查—算分离机制
Search documents
刚刚,DeepSeek 突发梁文峰署名新论文:V4 新架构提前曝光?
AI前线· 2026-01-12 22:41
Core Insights - DeepSeek has released a significant technological achievement by open-sourcing a new paper and module called Engram, which introduces a "lookup-computation separation" mechanism to enhance the performance of large language models in various tasks [2][5]. Summary by Sections Introduction of Engram - Engram is a scalable, lookup-based memory module designed to improve the efficiency of language models by separating memory retrieval from computational tasks [10][18]. Need for Engram - Traditional large language models rely on Transformer and Mixture-of-Experts (MoE) architectures, which combine memory and computation in a way that can lead to inefficiencies.
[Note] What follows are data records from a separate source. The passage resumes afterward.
-- ==== Sys2Proof/Machine/Profile.lean ====
section
/-!
DEFINITION. The default register map (ADDR, spec/20_memory.md R44; LAYOUT, spec/10_state.md R20 to R32 and
spec/30_encoding.md R61) and the example profile P0 (spec/00_scope.md R6). Every address, bit position and
P0 value is a default of a parameter, not a claim about the device (D2, D3, D4; log entries 5, 18).
-/

namespace Sys2Proof

/-- The number of a label: its place in the model (R20 to R32), the index of `addr` and `layout`, and the
byte a request names it by (log entry 3). -/
def Label.code : Label → Fin 39
  | .opmode => 0 | .datamodul => 1 | .bitrateMsb => 2 | .bitrateLsb => 3
  | .frfMsb => 4 | .frfMid => 5 | .frfLsb => 6 | .paLevel => 7
  | .ocp => 8 | .preambleMsb => 9 | .preambleLsb => 10 | .syncConfig => 11
  | .syncValue1 => 12 | .syncValue2 => 13 | .syncValue3 => 14 | .syncValue4 => 15
  | .syncValue5 => 16 | .syncValue6 => 17 | .syncValue7 => 18 | .syncValue8 => 19
  | .packetConfig1 => 20 | .payloadLength => 21 | .fifoThresh => 22 | .aesKey1 => 23
  | .aesKey2 => 24 | .aesKey3 => 25 | .aesKey4 => 26 | .aesKey5 => 27
  | .aesKey6 => 28 | .aesKey7 => 29 | .aesKey8 => 30 | .aesKey9 => 31
  | .aesKey10 => 32 | .aesKey11 => 33 | .aesKey12 => 34 | .aesKey13 => 35
  | .aesKey14 => 36 | .aesKey15 => 37 | .aesKey16 => 38

/-- The modelled labels in the order of their numbers. -/
def Label.all : List Label :=
  [.opmode, .datamodul, .bitrateMsb, .bitrateLsb, .frfMsb, .frfMid,
   .frfLsb, .paLevel, .ocp, .preambleMsb, .preambleLsb, .syncConfig,
   .syncValue1, .syncValue2, .syncValue3, .syncValue4, .syncValue5, .syncValue6,
   .syncValue7, .syncValue8, .packetConfig1, .payloadLength, .fifoThresh, .aesKey1,
   .aesKey2, .aesKey3, .aesKey4, .aesKey5, .aesKey6, .aesKey7,
   .aesKey8, .aesKey9, .aesKey10, .aesKey11, .aesKey12, .aesKey13,
   .aesKey14, .aesKey15, .aesKey16]

/-- The label a byte names; `none` for a label outside the model (R33, R82). -/
def Label.ofCode? (c : Byte) : Option Label :=
  Label.all[c.toNat]?

/-- The byte a request names a field by (log entry 3). A byte
above 55 names a field that only another LAYOUT has. -/
def FieldName.code : FieldName → Byte
  | .sequencerOff => 0 | .listenOn => 1 | .listenAbort => 2 | .mode => 3
  | .dataMode => 4 | .modulationType => 5 | .modulationShaping => 6 | .bitRateMsb => 7
  | .bitRateLsb => 8 | .frfMsb => 9 | .frfMid => 10 | .frfLsb => 11
  | .pa0On => 12 | .pa1On => 13 | .pa2On => 14 | .outputPower => 15
  | .ocpOn => 16 | .ocpTrim => 17 | .preambleMsb => 18 | .preambleLsb => 19
  | .syncOn => 20 | .fifoFillCondition => 21 | .syncSize => 22 | .syncTol => 23
  | .syncValue1 => 24 | .syncValue2 => 25 | .syncValue3 => 26 | .syncValue4 => 27
  | .syncValue5 => 28 | .syncValue6 => 29 | .syncValue7 => 30 | .syncValue8 => 31
  | .packetFormat => 32 | .dcFree => 33 | .crcOn => 34 | .crcAutoClearOff => 35
  | .addressFiltering => 36 | .payloadLength => 37 | .txStartCondition => 38 | .fifoThreshold => 39
  | .aesKey1 => 40 | .aesKey2 => 41 | .aesKey3 => 42 | .aesKey4 => 43
  | .aesKey5 => 44 | .aesKey6 => 45 | .aesKey7 => 46 | .aesKey8 => 47
  | .aesKey9 => 48 | .aesKey10 => 49 | .aesKey11 => 50 | .aesKey12 => 51
  | .aesKey13 => 52 | .aesKey14 => 53 | .aesKey15 => 54 | .aesKey16 => 55
  | .other n => BitVec.ofNat 8 (56 + n.val)

/-- ADDR's default (R44). -/
def defaultAddr : Vector Byte 39 :=
  #v[
    0x01#8, 0x02#8, 0x03#8, 0x04#8, 0x07#8, 0x08#8, 0x09#8, 0x11#8, 0x13#8, 0x2C#8,
    0x2D#8, 0x2E#8, 0x2F#8, 0x30#8, 0x31#8, 0x32#8, 0x33#8, 0x34#8, 0x35#8, 0x36#8,
    0x37#8, 0x38#8, 0x3C#8, 0x3E#8, 0x3F#8, 0x40#8, 0x41#8, 0x42#8, 0x43#8, 0x44#8,
    0x45#8, 0x46#8, 0x47#8, 0x48#8, 0x49#8, 0x4A#8, 0x4B#8, 0x4C#8, 0x4D#8]

/-- The default decode table of a field (R20 to R31); a field without one is a number. -/
def defaultTable : FieldName → DecodeTable
  | .sequencerOff => .fixed [(0, .sequencerOn), (1, .sequencerOff)]
  | .listenOn => .fixed [(0, .off), (1, .on)]
  | .listenAbort => .fixed [(0, .zero), (1, .one)]
  | .mode => .fixed [(0, .sleep), (1, .standby), (2, .frequencySynthesizer), (3, .tx), (4, .rx)]
  | .dataMode => .fixed [(0, .packet), (2, .continuousWithBitSync), (3, .continuousWithoutBitSync)]
  | .modulationType => .fixed [(0, .fsk), (1, .ook), (2, .reserved1), (3, .reserved2)]
  | .pa0On => .fixed [(0, .off), (1, .on)]
  | .pa1On => .fixed [(0, .off), (1, .on)]
  | .pa2On => .fixed [(0, .off), (1, .on)]
  | .ocpOn => .fixed [(0, .disabled), (1, .enabled)]
  | .syncOn => .fixed [(0, .off), (1, .on)]
  | .fifoFillCondition => .fixed [(0, .onSyncAddressInterrupt), (1, .whileConditionSet)]
  | .packetFormat => .fixed [(0, .fixedLength), (1, .variableLength)]
  | .dcFree => .fixed [(0, .none), (1, .manchester), (2, .whitening)]
  | .crcOn => .fixed [(0, .off), (1, .on)]
  | .crcAutoClearOff => .fixed [(0, .autoClearEnabled), (1, .autoClearDisabled)]
  | .addressFiltering => .fixed [(0, .off), (1, .node), (2, .nodeOrBroadcast)]
  | .txStartCondition => .fixed [(0, .fifoLevel), (1, .fifoNotEmpty)]
  | .modulationShaping =>
    .chosenBy .modulationType
      [(0, [(0, .none), (1, .gaussianBt10), (2, .gaussianBt05), (3, .gaussianBt03)]),
       (1, [(0, .none), (1, .filterFcutoffBr), (2, .filterFcutoff2Br)])]
      [(0, .none)]
  | _ => .number

/-- A field of the default LAYOUT. -/
def field (name : FieldName) (high low : Nat) : FieldDef :=
  ⟨name, high, low, defaultTable name⟩

/-- A format N register: one field, bits 7:0 (R61). -/
def numeric (name : FieldName) : List FieldDef :=
  [field name 7 0]

/-- LAYOUT's default (R20 to R32, R61), in the order of `Label.code`. -/
def defaultLayout : Vector (List FieldDef) 39 :=
  #v[
    [field .sequencerOff 7 7, field .listenOn 6 6, field .listenAbort 5 5, field .mode 4 2],
    [field .dataMode 6 5, field .modulationType 4 3, field .modulationShaping 1 0],
    numeric .bitRateMsb,
    numeric .bitRateLsb,
    numeric .frfMsb,
    numeric .frfMid,
    numeric .frfLsb,
    [field .pa0On 7 7, field .pa1On 6 6, field .pa2On 5 5, field .outputPower 4 0],
    [field .ocpOn 4 4, field .ocpTrim 3 0],
    numeric .preambleMsb,
    numeric .preambleLsb,
    [field .syncOn 7 7, field .fifoFillCondition 6 6, field .syncSize 5 3, field .syncTol 2 0],
    numeric .syncValue1,
    numeric .syncValue2,
    numeric .syncValue3,
    numeric .syncValue4,
    numeric .syncValue5,
    numeric .syncValue6,
    numeric .syncValue7,
    numeric .syncValue8,
    [field .packetFormat 7 7, field .dcFree 6 5, field .crcOn 4 4, field .crcAutoClearOff 3 3, field .addressFiltering 2 1],
    numeric .payloadLength,
    [field .txStartCondition 7 7, field .fifoThreshold 6 0],
    numeric .aesKey1,
    numeric .aesKey2,
    numeric .aesKey3,
    numeric .aesKey4,
    numeric .aesKey5,
    numeric .aesKey6,
    numeric .aesKey7,
    numeric .aesKey8,
    numeric .aesKey9,
    numeric .aesKey10,
    numeric .aesKey11,
    numeric .aesKey12,
    numeric .aesKey13,
    numeric .aesKey14,
    numeric .aesKey15,
    numeric .aesKey16]

/-- `round(num / den)` of exact integers, an exact half by the tie rule (R9, R100, D10). -/
def roundQuotient (tie : RoundTie) (num den : Nat) : Nat :=
  let q := num / den
  let twice := 2 * (num % den)
  if twice < den then q
  else if den < twice then q + 1
  else match tie with
    | .halfUp => q + 1
    | .halfEven => if q % 2 = 0 then q else q + 1

/-- R92: FRF_WORD = round(CARRIER_HZ * 2^19 / FXOSC_HZ). PRESUMED: general knowledge (G10, log entry 17). -/
def frfWordOf (tie : RoundTie) (carrierHz fxoscHz : Nat) : Nat :=
  roundQuotient tie (carrierHz * 2 ^ 19) fxoscHz

/-- The example profile P0 (R6). -/
def Params.p0 : Params where
  fxoscHz := 32000000
  bitRateBps := 1400
  carrierHz := 433920000
  frfWord := 0x6C7AE1#24
  outputPower := 31#5
  paStage := 0b011#3
  ocpTrimCfg := 0xF#4
  fifoThreshold := 15#7
  syncSizeField := 0#3
  signalUnit := [0x8E#8, 0x8E#8, 0x88#8, 0xEE#8, 0x88#8, 0x00#8, 0x00#8, 0x00#8, 0x00#8]
  unitRepeat := 4
  repeatCount := 32#32
  interPacketDelay := 100
  attemptsPerSend := 1#32
  requireAck := false
  maxWait := 1000
  regsOfInterest := Label.all
  addr := defaultAddr
  layout := defaultLayout
  roundTie := .halfEven
  trailingDelay := true
  tickMicros := 1000

end Sys2Proof
end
Engram aims to address this by allowing models to handle factual memory and logical reasoning separately [8][9]. Core Technology of Engram - Engram utilizes modernized hashed N-gram embeddings, allowing for O(1) time complexity in memory retrieval, which significantly reduces computational costs while maintaining high retrieval speed [11][13]. Relationship with MoE - Engram provides a new axis of sparsity that complements MoE by offering static memory retrieval capabilities, thus optimizing parameter efficiency. In a 27 billion parameter model, Engram can utilize a large number of parameters for memory while consuming minimal computational resources during inference [15][16]. Performance Metrics - Engram has shown improved performance metrics across various benchmarks, such as achieving a loss of 1.950 on the Pile dataset and an accuracy of 60.4% on MMLU with 5-shot learning, outperforming both Dense and MoE models [17]. Community Reception - The Engram technology has received positive feedback from the community, with users highlighting its potential to separate memory pattern retrieval from neural computation, marking a new direction in model architecture design [18][19][21]. Future Implications - Observers speculate that Engram will be a core component of DeepSeek's upcoming V4 model, indicating a significant architectural advancement in memory and reasoning collaboration [22][23].